4. Il résulte de l'instruction que M. A est entré en France sous couvert d'un visa Schengen valable du 5 au 18 août 2009, qu'il y a résidé et y a été scolarisé sans interruption jusqu'à l'obtention du baccalauréat. Depuis qu'il est devenu majeur le 6 janvier 2024, il doit être titulaire d'un document de séjour mentionné à l'article L. 411-1 du code de l'entrée et du séjour des étrangers et du droit d'asile, il a donc présenté une demande de titre de séjour pour laquelle un récépissé de dépôt, valable du 9 janvier 2024 au 8 juillet 2024, lui a été délivré. De plus, le 10 juin 2024, il a accepté la proposition d'admission en BTS services, comptabilité et gestion. Dépourvu de document de séjour, la décision en litige par laquelle le préfet des Hautes-Pyrénées a classé sans suite sa demande, qui le place en situation irrégulière et est susceptible de mettre un terme aux études qu'il a engagées, porte une atteinte suffisamment grave et immédiate à ses intérêts. Par suite, la condition d'urgence prévue à l'article L. 521-1 du code de justice administrative doit être regardée comme remplie en l'espèce.
5. Aux termes de l'article L. 423-21 du code de l'entrée et du séjour des étrangers et du droit d'asile : " Dans l'année qui suit son dix-huitième anniversaire ou s'il entre dans les prévisions de l'article L. 421-35, l'étranger qui justifie par tout moyen avoir résidé habituellement en France depuis qu'il a atteint au plus l'âge de treize ans avec au moins un de ses parents se voit délivrer une carte de séjour temporaire portant la mention " vie privée et familiale " d'une durée d'un an. La condition prévue à l'article L. 412-1 n'est pas opposable. () ". Aux termes de l'article R. 431-10 du même code : " L'étranger qui demande la délivrance ou le renouvellement d'un titre de séjour présente à l'appui de sa demande : 1° Les documents justifiants de son état civil ; / 2° Les documents justifiants de sa nationalité ;() ". Aux termes de l'article R. 431-11 du même code : " L'étranger qui sollicite la délivrance d'un titre de séjour présente à l'appui de sa demande les pièces justificatives dont la liste est fixée par arrêté annexé au présent code. ". La rubrique n° 35 de l'annexe 10 du même code prévoit que parmi les pièces à fournir à l'appui d'une demande de carte de séjour temporaire portant la mention " vie privée et familiale " prévue par l'article L. 423-21 de ce code, figure dans tous les cas, notamment, un justificatif de nationalité dont un passeport, ou à défaut, d'autres justificatifs dont au moins un revêtu d'une photographie permettant d'identifier le demandeur tels qu'une " attestation consulaire, carte d'identité, carte consulaire, certificat de nationalité, etc. ".
6. La décision attaquée se fonde sur ce que M. A n'a pas produit de justificatif de nationalité avec photographie.
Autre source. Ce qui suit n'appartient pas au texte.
theorem exec_pageReject_answeredWith (h : AtOneFramePage s f) (rest : List Event) :
    exec .pageReject { answeredWith .pageRejected f s with inputs := rest } =
      .next { resent f s with inputs := rest } := by
  rw [pageRejectRewindsThePage _ rfl, Host.Outcome.next.injEq]
  obtain ⟨-, hstate, -, hfip, hcrc, -, -⟩ := h
  simp [answeredWith, challengedWith, resent, crcFailMsg, rep, codeByte, markerLen, hstate, hfip, hcrc]

/-- One round in which the device rejects the page (R160, R164). -/
theorem runsOn_rejected {v : Crc} (h : AtOneFramePage s f) (hr : r.length ≤ 8)
    (hd : decodeCrcAck s.params.byteDecode r = some v) (hv : v ≠ crcSeq 0 (frameBytes f)) :
    runsOn [.internal, .rsp r, .internal] s (resent f s) := by
  refine runsOn_challenge h hr hd ?_
  rw [if_neg hv]
  exact runsOn_cons (i := .pageReject) (t := resent f s) h.probe rfl rfl (exec_pageReject_answeredWith h)
    (runsOn_nil _)

end

/-- Any number of such rounds, by induction on their number: each leaves a state at the same page (R165). -/
theorem runsOn_rejected_rounds {f : Frame} {r : List Byte} {v : Crc} (hr : r.length ≤ 8)
    (hv : v ≠ crcSeq 0 (frameBytes f)) (n : Nat) {s : State} (h : AtOneFramePage s f)
    (hd : decodeCrcAck s.params.byteDecode r = some v) :
    runsOn (List.replicate n [Event.internal, .rsp r, .internal]).flatten s { s with
      trace := s.trace ++ (List.replicate n
        [lastFrameMarkMsg, crcChallengeMsg s.params f, crcFailMsg s.params]).flatten } := by
  induction n generalizing s with
  | zero => simpa using runsOn_nil s
  | succ n ih =>
    have hrounds := runsOn_append (runsOn_rejected h hr hd hv) (ih (atOneFramePage_resent h) hd)
    simpa [resent, List.replicate_succ] using hrounds

/-- Settles O56: `n` rounds are a run on the `3 * n` events of the schedule. -/
theorem rejectedPageIsResentWithoutLimit : Obligations.RejectedPageIsResentWithoutLimit := by
  intro n s f r v rest hp hs hc hfip hcrc hlast hthere hr hd hv hin
  have hrun := run_of_runsOn (runsOn_rejected_rounds hr hv n ⟨hp, hs, hc, hfip, hcrc, hlast, hthere⟩ hd) hin
  rw [show (List.replicate n [Event.internal, .rsp r, .internal]).flatten.length = 3 * n by simp; omega] at hrun
  exact hrun

/-! ## The one-frame image -/

/-- A frame laid out from offset 0 is the first frame of the image. -/
theorem slice_ofBytes_frameBytes (f : Frame) :
    Memory.slice (Memory.ofBytes 0 (frameBytes f)) (8 * 0) 8 = some (frameBytes f) :=
  Memory.slice_of_read (bs := frameBytes f) fun k _ => Memory.read_ofBytes 0 k (frameBytes f)

/-- After the start response the block stands at the image's one frame. -/
theorem atOneFramePage_erased {s : State} {f : Frame} (hp : s.probe = none)
    (himage : s.image = Memory.ofBytes 0 (frameBytes f)) : AtOneFramePage (erased (begun 8 s)) f where
  probe := hp
  state := rfl
  cancelReq := rfl
  frameInPage := rfl
  crcAccumulator := rfl
  last := by simp [erased, begun]
  there := ⟨le_rfl, by simpa [erased, begun, himage] using slice_ofBytes_frameBytes f⟩

/-- START and a start response that proceeds (R151, R153). -/
theorem runsOn_started {s t : State} {status : Byte} {more : List Byte} {es : List Event} (hp : s.probe = none)
    (hs : s.state = .idle) (hfits : 8 < 2 ^ s.params.addrW) (hstatus : status ≠ 0x22#8) (hmore : more.length ≤ 7)
    (hrest : runsOn es (erased (begun 8 s)) t) : runsOn (.start 8 :: .rsp (status :: more) :: es) s t := by
  refine runsOn_cons (i := .start 8) (t := begun 8 s) hp (congrArg some (if_pos hs)) (decide_eq_true hfits)
    (fun rest => exec_start_accepted hs rfl (by decide)) ?_
  refine runsOn_cons (i := .eraseResp (status :: more)) hp rfl (decide_eq_true (Nat.succ_le_succ hmore))
    (fun rest => ?_) hrest
  exact (exec_eraseResp rfl _).trans (congrArg _ (acceptStartStatus_of_proceed hstatus more _))

/-- PAGE_ACCEPT of the image's last page, and COMPLETE (R162, R166). -/
theorem runsOn_accepted_last {s : State} (hp : s.probe = none) (hs : s.state = .pageAccepted)
    (hall : committedAfter s = totalFrames s.imageLen) :
    runsOn [.internal, .internal] s (finished (pageTaken s)) := by
  have hstate : (pageTaken s).state = .completing := by simp [pageTaken, allConsumed, hall]
  refine runsOn_cons (i := .pageAccept) (t := pageTaken s) hp (by rw [hs]; rfl) rfl (fun rest => if_pos hs) ?_
  exact runsOn_cons (i := .complete) (t := finished (pageTaken s)) hp (by rw [hstate]; rfl) rfl
    (fun rest => if_pos hstate) (runsOn_nil _)

/-- Settles O57: the transfer begins, its one frame is challenged and accepted, and it completes. -/
theorem oneFrameImageIsTransferred : Obligations.OneFrameImageIsTransferred := by
  intro s f status more r hp hs himage hfits hstatus hmore hr hd hin
  have hpage := atOneFramePage_erased hp himage
  have hrun : runsOn [.start 8, .rsp (status :: more), .internal, .rsp r, .internal, .internal] s
      (finished (pageTaken (answeredWith .pageAccepted f (erased (begun 8 s))))) := by
    refine runsOn_started hp hs hfits hstatus hmore (runsOn_challenge hpage hr hd ?_)
    rw [if_pos rfl]
    refine runsOn_accepted_last hp rfl ?_
    simp [committedAfter, totalFrames, answeredWith, challengedWith, erased, begun]
  refine (run_of_runsOn (rest := []) hrun (by simpa using hin)).trans ?_
  simp [finished, pageTaken, answeredWith, challengedWith, erased, begun, committedAfter]

end Sys2Proof.Machine

/-! # Proofs: an abort is the abort entry and nothing else (spec/60_exceptions.md R200, R201) -/

namespace Sys2Proof.Machine

open Sys2Proof.Safety

/-- If `t` is newly `Aborted`, it is the abort entry of one of the five kinds, applied to `s` (R200, R201). -/
def abortsPrecisely (s t : State) : Prop :=
  s.state ≠ .aborted → t.state = .aborted → ∃ k, abortKind k ∧ t = abortEntry k s

theorem abortsPrecisely_abortEntry {k : ErrorKind} (hk : abortKind k) (s : State) :
    abortsPrecisely s (abortEntry k s) :=
  fun _ _ => ⟨k, hk, rfl⟩

theorem abortsPrecisely_of_state_eq {s t : State} (h : t.state = s.state) : abortsPrecisely s t :=
  fun hs ht => absurd (h.symm.trans ht) hs

theorem abortsPrecisely_of_not_aborted {s t : State} (h : t.state ≠ .aborted) : abortsPrecisely s t :=
  fun _ ht => absurd ht h

/-! ## The operations that the rows share -/

/-- A rule over a frame aborts outside the image (R195); within it, the rule's own effect counts. -/
theorem withFrame_abortsPrecisely {index : Nat} {s t : State} {k : Frame → State}
    (hk : ∀ f, abortsPrecisely s (k f)) (h : withFrame index s k = .next t) : abortsPrecisely s t := by
  rcases withFrame_next h with ⟨f, -, rfl⟩ | ⟨-, rfl⟩
  · exact hk f
  · exact abortsPrecisely_abortEntry (by simp [abortKind]) s

theorem acceptStartStatus_abortsPrecisely (r : List Byte) (s : State) :
    abortsPrecisely s (acceptStartStatus r s) := by
  rcases acceptStartStatus_cases r s with ⟨-, h⟩ | ⟨_, _, -, -, h⟩ | ⟨_, _, -, -, h⟩ <;> rw [h]
  · exact abortsPrecisely_abortEntry (by simp [abortKind]) s
  · exact abortsPrecisely_abortEntry (by simp [abortKind]) s
  · exact abortsPrecisely_of_not_aborted nofun

theorem acceptCrcAck_abortsPrecisely (r : List Byte) (s : State) : abortsPrecisely s (acceptCrcAck r s) := by
  rcases acceptCrcAck_cases r s with ⟨-, h⟩ | ⟨-, h⟩ | ⟨_, -, -, h⟩ <;> rw [h]
  · exact abortsPrecisely_abortEntry (by simp [abortKind]) s
  · exact abortsPrecisely_of_not_aborted nofun
  · exact abortsPrecisely_of_not_aborted nofun

/-- FRAME itself stays in its state or asks for the page's CRC (R155). -/
theorem processFrame_abortsPrecisely (s : State) (f : Frame) : abortsPrecisely s (processFrame s f) := by
  rcases processFrame_cases s f with ⟨-, h⟩ | ⟨_, -, h⟩ <;> rw [h]
  · exact abortsPrecisely_of_state_eq rfl
  · exact abortsPrecisely_of_not_aborted nofun

/-! ## The rows with branches of their own -/

/-- START begins the erase, or leaves the protocol state as it is (R151, R152). -/
theorem execStart_abortsPrecisely {len : Nat} {s t : State} (h : execStart len s = .next t) : abortsPrecisely s t := by
  unfold execStart at h
  split_ifs at h <;> obtain rfl := Host.Outcome.next.inj h
  · exact abortsPrecisely_of_state_eq rfl
  · exact abortsPrecisely_of_state_eq rfl
  · exact abortsPrecisely_of_state_eq rfl
  · exact abortsPrecisely_of_not_aborted nofun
Selon les termes de cette décision, l'intéressé a produit une attestation de nationalité non revêtue d'une photographie d'identité et un passeport délivré alors qu'il était âgé de deux ans et qui ne permet pas de l'identifier. Il ressort des termes de cette décision et de la circonstance qu'un récépissé de dépôt de demande de titre de séjour a été délivré à l'intéressé que le préfet a ainsi opposé un refus d'instruire une demande de titre de séjour enregistrée.
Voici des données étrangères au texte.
-- ==== Sys2Proof/Machine/Ops.lean ====
section
/-! DEFINITION. The named operations over the sink, the trace and the result (00_scope.md R9): SinkWrite, Wait, Release,
raise, return, and running an operation's event list, cut short at the first failed write (10_state.md R27, D22). -/

namespace Sys2Proof.Machine

/-! ## Requests -/

/-- What the next step is asked for, and the state with it taken out: a call put to an inner component from outside (DESIGN
CHOICE, log 14), else the first request of the host's program (20_memory.md R50); none where neither is outstanding. -/
def State.takeRequest (s : State) : Option (Request × State) :=
  match s.innerCall with
  | some c => some (.inner c, { s with innerCall := none })
  | none =>
    match s.requests with
    | [] => none
    | r :: rest => some (.host r, { s with requests := rest })

/-- Put a request where the next step takes it: a host operation in front of the host's program, an inner call in its own
place (DESIGN CHOICE, log 19). -/
def State.place (s : State) : Request → State
  | .host r => { s with requests := r :: s.requests, innerCall := none }
  | .inner c => { s with innerCall := some c }

/-! ## Small updates -/

/-- Append one event to the trace (R10). -/
def State.emit (s : State) (e : Event) : State := { s with trace := s.trace ++ [e] }

/-- Replace DS. -/
def State.withDs (s : State) (ds : DisplayState) : State := { s with ds := ds }

/-- Give the host a result (R71). -/
def State.answer (s : State) (r : HostResult) : State := { s with result := some r }

/-- Give the caller of an encoder its byte (DESIGN CHOICE, log 14). -/
def State.encoderReturns (s : State) (b : Byte) : State := { s with encoded := some b }

/-! ## Errors (60_exceptions.md R187): the one place where an operation's end is given to the host -/

/-- `raise E`: the operation ends, nothing is saved, no mode changes, the host receives E in place of Ok (R187). The state
is that of the events before the raise: for a validation error, the state before the operation (R188). -/
def State.raiseError (s : State) (e : HostResult) : State := s.answer e

/-- `return Ok`: the operation is complete (R9). There is no return from an error and nothing to restore (R192). -/
def State.returnOk (s : State) : State := s.answer .ok

/-! ## The sink (20_memory.md R41) -/

/-- Whether the next write answers Ok: as the sink's listed answers say, past their end a free choice (D25; DESIGN
CHOICE, log 5). A write that is never answered does not answer Ok; the operation that makes one is stuck
(`stallsWithin`). -/
def State.nextWriteOk (s : State) : Bool :=
  match s.sinkAnswers with
  | .ok :: _ => true
  | .fail :: _ => false
  | .silent :: _ => false
  | [] => !Config.sinkFails s.ticks

/-- A write that answered Ok: W(b) in the trace, the outputs take the value b, and the panel sees the change (R41, R49). -/
def State.writeOk (s : State) (b : Byte) : State :=
  { s with
    trace := s.trace ++ [.write b true]
    panel := s.panel.outputsChange s.cfg s.ticks s.outputs b
    outputs := b
    sinkAnswers := s.sinkAnswers.tail
    ticks := s.ticks + 1 }

/-- A write that answered Fail: W(b) in the trace, XFAULT set, "nothing is known of the outputs" (R41, U4) nor of the panel
until the next INIT returns Ok (U5). -/
def State.writeFailed (s : State) (b : Byte) : State :=
  { s with
    trace := s.trace ++ [.write b false]
    xfault := true
    panel := Panel.unknown s.ticks
    outputs := Config.failedOutputs s.ticks
    sinkAnswers := s.sinkAnswers.tail
    ticks := s.ticks + 1 }

/-- Whether the sink, asked for this many writes and stopped at the first Fail, comes to one it never answers (R231). -/
def stallsWithin : Nat → List SinkAnswer → Bool
  | 0, _ => false
  | _ + 1, [] => false
  | n + 1, .ok :: rest => stallsWithin n rest
  | _ + 1, .fail :: _ => false
  | _ + 1, .silent :: _ => true

/-! ## Event lists -/

/-- One step of an operation's event list: a sink write or a wait. -/
inductive Act where
  | write (b : Byte)
  | wait (ns : Nat)
deriving DecidableEq, Repr

/-- How many sink writes an event list holds. -/
def countWrites : List Act → Nat
  | [] => 0
  | .write _ :: rest => countWrites rest + 1
  | .wait _ :: rest => countWrites rest

/-- The state after (part of) an operation's traffic, and whether every write so far answered Ok. -/
structure Traffic where
  ok    : Bool
  state : State
deriving DecidableEq, Repr

/-- Run an event list: each event in order, none after the first failed write (R93, R187, D12). -/
def perform : List Act → State → Traffic
  | [], s => { ok := true, state := s }
  | .wait ns :: rest, s => perform rest (s.emit (.wait ns))
  | .write b :: rest, s =>
    if s.nextWriteOk then perform rest (s.writeOk b) else { ok := false, state := s.writeFailed b }

/-- Go on with an operation where its traffic so far was answered Ok; where it failed, the rest does not happen. -/
def Traffic.andThen (t : Traffic) (next : State → Traffic) : Traffic := if t.ok then next t.state else t

/-- The end of an operation that transmitted: Ok, or the TransportError of the write that failed (R186). -/
def Traffic.report (t : Traffic) : State := if t.ok then t.state.returnOk else t.state.raiseError .transportError

/-- `Release()`: gives the sink back, appends REL, never fails (R9, R215). -/
def State.release (s : State) : State := s.emit .release

/-! ## The shape of an operation -/

/-- An operation that makes at most `writes` sink writes ends in `t`, unless the sink never answers one of them: then the
operation never returns (R231, U12). -/
def unlessStalled (s : State) (writes : Nat) (t : State) : Host.Outcome State Fault Refusal :=
  if stallsWithin writes s.sinkAnswers then .fault .sinkNeverAnswers else .next t

/-- Only in an open session (R196). -/
def whenOpen (s : State) (o : Host.Outcome State Fault Refusal) : Host.Outcome State Fault Refusal :=
  match s.session with
  | .opened => o
  | .unbuilt => .refused .sessionNotOpen
  | .closed => .refused .sessionNotOpen

/-- Transmit an event list and report. -/
def transmit (s : State) (acts : List Act) : Host.Outcome State Fault Refusal :=
  unlessStalled s (countWrites acts) (perform acts s).report

/-- What an operation with arguments is going to do, decided before any event (R188): transmit, raise a validation error,
or call an address encoder outside its domain. -/
inductive Plan where
  | go (acts : List Act)
  | raise (e : HostResult)
  | outsideEncoder
deriving DecidableEq, Repr

/-- Carry out a plan. -/
def runPlan (s : State) : Plan → Host.Outcome State Fault Refusal
  | .go acts => transmit s acts
  | .raise e => .next (s.raiseError e)
  | .outsideEncoder => .refused .encoderDomain

end Sys2Proof.Machine
end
7. Par ailleurs, il résulte des documents produits à l'appui de sa demande qu'ils contiennent des éléments d'état civil et de nationalité identiques concernant M. A, en particulier ses nom, prénom, date de naissance, nationalité, lieu de naissance de sorte qu'ils permettaient au préfet d'en déduire qu'il s'agissait bien de la même personne entrée sur le territoire français muni d'un visa à l'âge de trois ans. En outre, il n'est pas contesté par le préfet des Hautes-Pyrénées que les autorités diplomatiques arméniennes ne délivrent pas d'attestation assortie de photographie et qu'elles conditionnent la délivrance d'un nouveau passeport à l'observation par le requérant de ses obligations militaires. Ainsi, le préfet des Hautes-Pyrénées était en mesure d'instruire la demande de titre de séjour présentée par M. A sur le fondement des dispositions de l'article L. 423-21 du code de l'entrée et du séjour des étrangers et du droit d'asile. Par suite, le moyen tiré de ce que la décision attaquée est entachée d'erreur d'appréciation au regard de l'annexe 10 du code de l'entrée et du séjour des étrangers et du droit d'asile est, en l'état de l'instruction, de nature à créer un doute sérieux sur la légalité de cette dernière.
8. Il résulte de tout ce qui précède que l'exécution de la décision du préfet des Hautes-Pyrénées du 24 juin 2024 doit être suspendue.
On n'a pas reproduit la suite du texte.